Board Reverses 34-year Rule and Requires Employers to Give Unions Actual Witness Statement

Since 1978, the National Labor Relations Board has allowed employers to refuse to provide unions with copies of witness statements obtained during an investigation of employee misconduct.  In Anheuser-Busch, 237 NLRB 982 (1978), the Board agreed with a U.S. Supreme Court ruling that disclosure of witness statements to a union would create a risk of coercion and intimidation and could well cause witnesses to be reluctant to provide truthful statements or participate in Board investigations.  Recognizing that a union may have a legitimate need for information related to the investigation, the Board required employers to provide summaries of the witness statements to the union.  This requirement balanced the confidentiality rights of the employees providing the statements with the union’s interest in relevant information.

The Board has rejected this “bright-line” rule and replaced it with a “balancing test” to decide when and under what circumstances an employer must give the union actual witness statements.  Under this new approach, articulated in American Baptist Homes of the West, d/b/a Piedmont Gardens, 359 NLRB No. 46 (2012), employers must produce witness statements to a union upon request unless the employer can prove its confidentiality interest outweighs the union’s need for the information.

In Piedmont Gardens, the employer operated a continuing care facility that offered independent living, assisted living and skilled nursing care level options to its residents.  In June 2011, a charge nurse informed the Human Resources Director that she had seen two certified nursing assistants sleeping on the job.  The HR Director asked the charge nurse to prepare a written statement and assured her it would be kept confidential.  Another charge nurse who witnessed the sleeping employees prepared a written statement after learning that her fellow charge nurse had done so, but without an assurance of confidentiality.  Based on the witness statements, one of the sleeping employees was terminated.

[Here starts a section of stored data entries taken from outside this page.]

-- ==== Sys2Proof/Machine/Fields.lean ====
section
/-! DEFINITION. Every named field of the register pages, as the place of its bits: the storage address of its
word (page * 512 + word), its lowest bit and its length. A word that a page shows through an index register
(the view words of SUB, PUB, RUL, CSN, TEN, DMA, PHY, PWR and BLT) has one storage word for each instance, at a
page number above the implemented ones; `Machine/Pages.lean` says which instance an access reaches. Each
docstring cites the rule of spec/ whose table gives the field. -/

namespace Sys2Proof.Machine.F
open Sys2Proof
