-- ==== Sys2Proof/Machine/Coh.lean ====
section
/-! DEFINITION. Cache coherence (R447 to R469) and the DRAM side of it (R470 to R486): where a line lies, the symbol code,
the L2s, the home agents' transactions, snoops and grants, writebacks, poison, and a desk declared dead.
Decisions: log entries 50 (DEDUCED), 51 (PRESUMED), 53 (DEDUCED), 63 (DEDUCED). -/

namespace Sys2Proof.Machine
open Sys2Proof

def State.dmc (s : State) (c : Nat) : Dmc := tget s.mem.dmcs c
def State.setDmc (s : State) (c : Nat) (x : Dmc) : State := { s with mem := { s.mem with dmcs := tset s.mem.dmcs c x } }
def State.desk (s : State) (d : Nat) : Desk := tget s.mem.desks d
def State.setDesk (s : State) (d : Nat) (x : Desk) : State := { s with mem := { s.mem with desks := tset s.mem.desks d x } }
def State.setScribe (s : State) (n : Nat) (c : Scribe) : State := { s with scribes := tset s.scribes n c }
def State.modScribe (s : State) (n : Nat) (f : Scribe → Scribe) : State := s.setScribe n (f (s.scribe n))
def State.setTxs (s : State) (l : List Tx) : State := { s with mem := { s.mem with txs := l } }
def State.setWbs (s : State) (l : List Wb) : State := { s with mem := { s.mem with wbs := l } }

/-- Eight zero words. -/
def zeroLine : List Word := List.replicate 8 0

/-- Populated channels as configured (R471); none before channel 0 is enabled. -/
def dramChannels (s : State) : Nat :=
  if s.rd (F.DMC_EN 0) = 0 then 0 else if s.rd (F.DMC_NCH 0) = 2 then 4 else if s.rd (F.DMC_NCH 0) = 1 then 2 else 1

/-- Lines per subchannel and rank by DTYPE (R470). -/
def linesPerRank (dtype : Nat) : Nat := if dtype = 1 then 2 ^ 27 else 2 ^ 28

/-- The lines of one channel, and the configured capacity in bytes (R471). -/
def channelLines (s : State) (c : Nat) : Nat := 2 * (1 + s.rd (F.DMC_RANKS c)) * linesPerRank (s.rd (F.DMC_DTYPE c))
def dramCapacity (s : State) : Nat := dramChannels s * channelLines s 0 * 64

/-- The channel of a line and its index within the channel (R472). -/
def lineChannel (s : State) (n : Nat) : Nat × Nat :=
  let k := dramChannels s
  if k = 4 then ((n % 4) ^^^ bitsOf n 12 2, n / 4) else if k = 2 then ((n % 2) ^^^ bitsOf n 12 1, n / 2) else (0, n)

/-- The line of a channel with an index within it (R472). -/
def channelLine (s : State) (c m : Nat) : Nat :=
  let k := dramChannels s
  if k = 4 then m * 4 + (c ^^^ bitsOf (m * 4) 12 2) else if k = 2 then m * 2 + (c ^^^ bitsOf (m * 2) 12 1) else m

/-- Where a line lies in its channel: subchannel, column burst, bank group, bank, rank, row (R472). -/
structure DramPlace where
  sub : Nat
  col : Nat
  bg : Nat
  bank : Nat
  rank : Nat
  row : Nat
  deriving DecidableEq, Repr

def dramPlace (s : State) (c m : Nat) : DramPlace :=
  let colBits := if s.rd (F.DMC_DTYPE c) = 0 then 7 else 6
  let rankBits := s.rd (F.DMC_RANKS c)
  let m1 := m / 2
  let m2 := m1 / 2 ^ colBits
  let m3 := m2 / 8
  let m4 := m3 / 4
  { sub := m % 2, col := m1 % 2 ^ colBits, bg := m2 % 8, bank := m3 % 4, rank := m4 % 2 ^ rankBits, row := m4 / 2 ^ rankBits }

/-! ### The symbol code (R473 to R477) -/

/-- Multiplication in GF(2^8) (R474). -/
def gfMul (a b : Nat) : Nat :=
  ((List.range 8).foldl (fun (x : Nat × Nat) i =>
    let acc := if b.testBit i then x.1 ^^^ x.2 else x.1
    let sh := x.2 * 2
    (acc, if 256 ≤ sh then sh ^^^ 0x11D else sh)) (0, a)).1

/-- A power of α = 02h. -/
def gfPow (n : Nat) : Nat := (List.range (n % 255)).foldl (fun x _ => gfMul x 2) 1

/-- The inverse of a non-zero element: its 254th power. -/
def gfInv (a : Nat) : Nat :=
  ((List.range 7).foldl (fun (x : Nat × Nat) _ => let sq := gfMul x.2 x.2; (gfMul x.1 sq, sq)) (1, a)).1

/-- The product of a polynomial, lowest coefficient first, and x + r. -/
def gfPolyRoot (p : List Nat) (r : Nat) : List Nat :=
  List.zipWith (fun a b => a ^^^ b) (0 :: p) (p.map (fun c => gfMul c r) ++ [0])

/-- The generator, lowest coefficient first (R474). -/
def rsGen : List Nat := (List.range 8).foldl (fun p i => gfPolyRoot p (gfPow i)) [1]

/-- The check symbols of 72 data symbols, symbols 72 to 79 in order (R474). -/
def rsCheck (data : List Nat) : List Nat :=
  let g := (rsGen.take 8).reverse
  data.foldl (fun (r : List Nat) d =>
    let fb := (r.headD 0) ^^^ d
    List.zipWith (fun a b => a ^^^ gfMul fb b) (r.drop 1 ++ [0]) g) (List.replicate 8 0)

/-- The marker's check symbols (R476). -/
def poisonMark : List Nat := [0xE7, 0x3C, 0xA5, 0x5A, 0xC3, 0x1E, 0x99, 0x66]

/-- The syndromes of an error seen as the difference of the check symbols. -/
def rsSyndromes (diff : List Nat) : List Nat :=
  (List.range 8).map (fun i => (diff.zipIdx).foldl (fun x (p : Nat × Nat) => x ^^^ gfMul p.1 (gfPow (i * (7 - p.2)))) 0)

/-- The value of a polynomial, lowest coefficient first. -/
def gfEval (p : List Nat) (x : Nat) : Nat := p.reverse.foldl (fun a c => gfMul a x ^^^ c) 0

The union requested all written statements relied on in making the termination decision and the names and job titles of everyone who was involved in the investigation.  The employer refused to provide any of the requested information, but it offered to work with the union to reach an “accommodation to disclosure.”  No information was provided to the union, and it filed an unfair labor practice charge.

The Board majority held that the employer was required to provide the witnesses’ names and job titles, along with the witness statement from the charge nurse who was not assured of confidentiality.  However, the Board stated it would not apply its new standard in this case because it would cause a “manifest injustice” to the employer who was guided by the Anheuser-Buschstandard.  Thus, the employer did not have to provide the witness statements of employees who were told their statements would remain confidential.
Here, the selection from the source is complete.